[Opening EXTRACTED MATERIAL section]

-- ==== Sys2Proof/Laws/Assembler.lean ====
section
/-! SUPPORT. What the assembler's lexer and parser make of names, numerals, characters and comments (30_encoding.md R79). -/

namespace Sys2Proof.Machine

/-- A character that the lexer takes into a name. -/
abbrev nameChar (c : Char) : Prop :=
  c ≠ ';' ∧ isBlank c = false ∧ c ≠ ',' ∧ c ≠ apostrophe ∧ c ≠ doubleQuote

/-- For a name that is written out, where `decide` closes the hypothesis. -/
theorem nameChar_of_all {cs : List Char} (h : cs.all (fun c => decide (nameChar c)) = true) :
    ∀ c ∈ cs, nameChar c := by
  intro c hc
  simpa using List.all_eq_true.1 h c hc

theorem lexLine_name_append (cs rest acc : List Char) (h : ∀ c ∈ cs, nameChar c) :
    lexLine (.plain acc) (cs ++ rest) = lexLine (.plain (cs.reverse ++ acc)) rest := by
  induction cs generalizing acc with
  | nil => rfl
  | cons c cs ih =>
    obtain ⟨h1, h2, h3, h4, h5⟩ := h c (by simp)
    rw [List.cons_append, lexLine, if_neg h1, h2, if_neg (by simp), if_neg h3, if_neg h4, if_neg h5,
      ih _ fun d hd => h d (by simp [hd])]
    simp

/-- A whole name, and the end of the line. -/
theorem lexLine_name (cs : List Char) (h : ∀ c ∈ cs, nameChar c) (hne : cs ≠ []) :
    lexLine (.plain []) cs = some [.name cs] := by
  have := lexLine_name_append cs [] [] h
  simp only [List.append_nil] at this
  rw [this]
  simp [lexLine, flushName, hne]

/-- A whole name, a comma and a blank. -/
theorem lexLine_name_comma (cs rest : List Char) (h : ∀ c ∈ cs, nameChar c) (hne : cs ≠ []) :
    lexLine (.plain []) (cs ++ ',' :: ' ' :: rest) =
      (lexLine (.plain []) rest).map fun ts => .name cs :: .comma :: ts := by
  rw [lexLine_name_append _ _ _ h]
  cases hr : lexLine (.plain []) rest <;> simp [lexLine, flushName, hne, isBlank, hr]

/-- A whole name and a blank. -/
theorem lexLine_name_blank (cs rest : List Char) (h : ∀ c ∈ cs, nameChar c) (hne : cs ≠ []) :
    lexLine (.plain []) (cs ++ ' ' :: rest) = (lexLine (.plain []) rest).map fun ts => .name cs :: ts := by
  rw [lexLine_name_append _ _ _ h]
  cases hr : lexLine (.plain []) rest <;> simp [lexLine, flushName, hne, isBlank, hr]

/-- R79: `;` starts a comment where no quote stands before it. -/
theorem lexLine_comment (line comment : List Char) (h1 : apostrophe ∉ line) (h2 : doubleQuote ∉ line) :
    ∀ acc, lexLine (.plain acc) (line ++ ';' :: comment) = lexLine (.plain acc) line := by
  induction line with
  | nil => intro acc; simp [lexLine]
  | cons c cs ih =>
    intro acc
    simp only [List.mem_cons, not_or] at h1 h2
    have ih := ih h1.2 h2.2
    simp only [List.cons_append, lexLine, Ne.symm h1.1, Ne.symm h2.1, ih, if_false]

/-- A line is assembled by its tokens and the statement they spell. -/
theorem assembleLine_of_tokens {line : List Char} {ts : List Token} {l : AsmLine}
    (h1 : lexLine (.plain []) line = some ts) (h2 : parseTokens ts = some l) : assembleLine line = expand l := by
  simp [assembleLine, parseLine, h1, h2]

theorem nameChar_decimal : ∀ d : Fin 10, nameChar (Nat.digitChar d.val) := by decide
theorem nameChar_hex : ∀ d : Fin 16, nameChar (Nat.digitChar d.val).toUpper := by decide
theorem digitValue_decimal : ∀ d : Fin 10, digitValue 10 (Nat.digitChar d.val) = some d.val := by decide
theorem digitValue_hex : ∀ d : Fin 16, digitValue 16 (Nat.digitChar d.val).toUpper = some d.val := by decide
theorem digitChar_ne_x : ∀ d : Fin 10, Nat.digitChar d.val ≠ 'x' := by decide

theorem nameChar_decimalText (ds : List (Fin 10)) : ∀ c ∈ decimalText ds, nameChar c := by
  simp only [decimalText, List.mem_map]
  rintro _ ⟨d, _, rfl⟩
  exact nameChar_decimal d

theorem nameChar_hexText (ds : List (Fin 16)) : ∀ c ∈ hexText ds, nameChar c := by
  simp only [hexText, List.mem_map]
  rintro _ ⟨d, _, rfl⟩
  exact nameChar_hex d

theorem numeralValue_cons {b : Nat} (d : Fin b) (ds : List (Fin b)) :
    numeralValue (d :: ds) = d.val * b ^ ds.length + numeralValue ds := by
  simp [numeralValue, Nat.ofDigits_append]
  ring

/-- Digits that `digitValue` reads back add up to the numeral's value. -/
theorem parseDigits_map {b : Nat} (f : Fin b → Char) (hf : ∀ d, digitValue b (f d) = some d.val)
    (ds : List (Fin b)) (hne : ds ≠ []) : parseDigits b (ds.map f) = some (numeralValue ds) := by
  have fold : ∀ (ds : List (Fin b)) (n : Nat),
      (ds.map f).foldlM (fun n c => (digitValue b c).map fun d => n * b + d) n =
        some (n * b ^ ds.length + numeralValue ds) := by
    intro ds
    induction ds with
    | nil => intro n; simp [numeralValue]
    | cons d ds ih =>
      intro n
      simp only [List.map_cons, List.foldlM_cons, hf, Option.map_some, Option.bind_eq_bind, Option.bind_some, ih,
        List.length_cons, numeralValue_cons]
      congr 1
      ring
  rw [parseDigits, if_neg (by simp [hne]), fold]
  simp

theorem parseByte_decimalText (ds : List (Fin 10)) (hne : ds ≠ []) :
    parseByte (.name (decimalText ds)) = some (.num (numeralValue ds)) := by
  have h := parseDigits_map (fun d : Fin 10 => Nat.digitChar d.val) digitValue_decimal ds hne
  have hx : ∀ cs, decimalText ds ≠ '0' :: 'x' :: cs := by
    intro cs hc
    match ds, hc with
    | [d], hc => simp [decimalText] at hc
    | d :: e :: ds, hc =>
      simp only [decimalText, List.map_cons, List.cons.injEq] at hc
      exact digitChar_ne_x e hc.2.1
  unfold parseByte
  split
  · rename_i hc; simp at hc
  · rename_i cs hc; simp only [Token.name.injEq] at hc; exact absurd hc (hx cs)
  · rename_i cs _ hc; simp only [Token.name.injEq] at hc; subst hc
    rw [decimalText, h]; rfl
  · rename_i h4; exact absurd rfl (h4 _)

theorem parseByte_hexText (ds : List (Fin 16)) (hne : ds ≠ []) :
    parseByte (.name ('0' :: 'x' :: hexText ds)) = some (.num (numeralValue ds)) := by
  simp only [parseByte, hexText, parseDigits_map _ digitValue_hex ds hne, Option.map_some]

/-- The tokens of decimal numerals with commas between them. -/
def decimalTokens : List (List (Fin 10)) → List Token
  | [] => []
  | [ds] => [.name (decimalText ds)]
  | ds :: nss => .name (decimalText ds) :: .comma :: decimalTokens nss

theorem lexLine_decimalListText (nss : List (List (Fin 10))) (h : ∀ ds ∈ nss, ds ≠ []) :
    lexLine (.plain []) (decimalListText nss) = some (decimalTokens nss) := by
  induction nss with
  | nil => rfl
  | cons ds nss ih =>
    have hne : decimalText ds ≠ [] := by simpa [decimalText] using h ds (by simp)
    have ih := ih fun x hx => h x (by simp [hx])
    cases nss with
    | nil => simpa [decimalListText, decimalTokens] using lexLine_name _ (nameChar_decimalText ds) hne
    | cons es nss =>
      have ht : decimalListText (ds :: es :: nss) =
          decimalText ds ++ ',' :: ' ' :: decimalListText (es :: nss) := by
        simp [decimalListText, List.intercalate]
      rw [ht, lexLine_name_comma _ _ (nameChar_decimalText ds) hne, ih]
      rfl

theorem parseBytes_decimalTokens (nss : List (List (Fin 10))) (h0 : nss ≠ []) (h : ∀ ds ∈ nss, ds ≠ []) :
    parseBytes (decimalTokens nss) = some (nss.map fun ds => .num (numeralValue ds)) := by
  induction nss with
  | nil => exact absurd rfl h0
  | cons ds nss ih =>
    have hb := parseByte_decimalText ds (h ds (by simp))
    cases nss with
    | nil => simp [decimalTokens, parseBytes, hb]
    | cons es nss =>
      have ih := ih (by simp) fun x hx => h x (by simp [hx])
      simp [decimalTokens, parseBytes, hb, ih]

/-- R79: which lists of numbers the assembler accepts as bytes. -/
theorem all_num_wellFormed (nss : List (List (Fin 10))) :
    (nss.map fun ds => AsmByte.num (numeralValue ds)).all AsmByte.wellFormed = true ↔
      ∀ ds ∈ nss, numeralValue ds ≤ 255 := by
  simp [AsmByte.wellFormed]

end Sys2Proof.Machine
end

[Closing EXTRACTED MATERIAL section]

- _TASK TO COMPLETE_: Look above for the line containing "lexLine (.plain acc) (cs". Output from there through the line containing "lexLine (.plain []) cs", exactly and inclusively.

- _RESULT FOR THIS EXERCISE_:
    lexLine (.plain acc) (cs ++ rest) = lexLine (.plain (cs.reverse ++ acc)) rest := by
  induction cs generalizing acc with
  | nil => rfl
  | cons c cs ih =>
    obtain ⟨h1, h2, h3, h4, h5⟩ := h c (by simp)
    rw [List.cons_append, lexLine, if_neg h1, h2, if_neg (by simp), if_neg h3, if_neg h4, if_neg h5,
      ih _ fun d hd => h d (by simp [hd])]
    simp

/-- A whole name, and the end of the line. -/
theorem lexLine_name (cs : List Char) (h : ∀ c ∈ cs, nameChar c) (hne : cs ≠ []) :
    lexLine (.plain []) cs = some [.name cs] := by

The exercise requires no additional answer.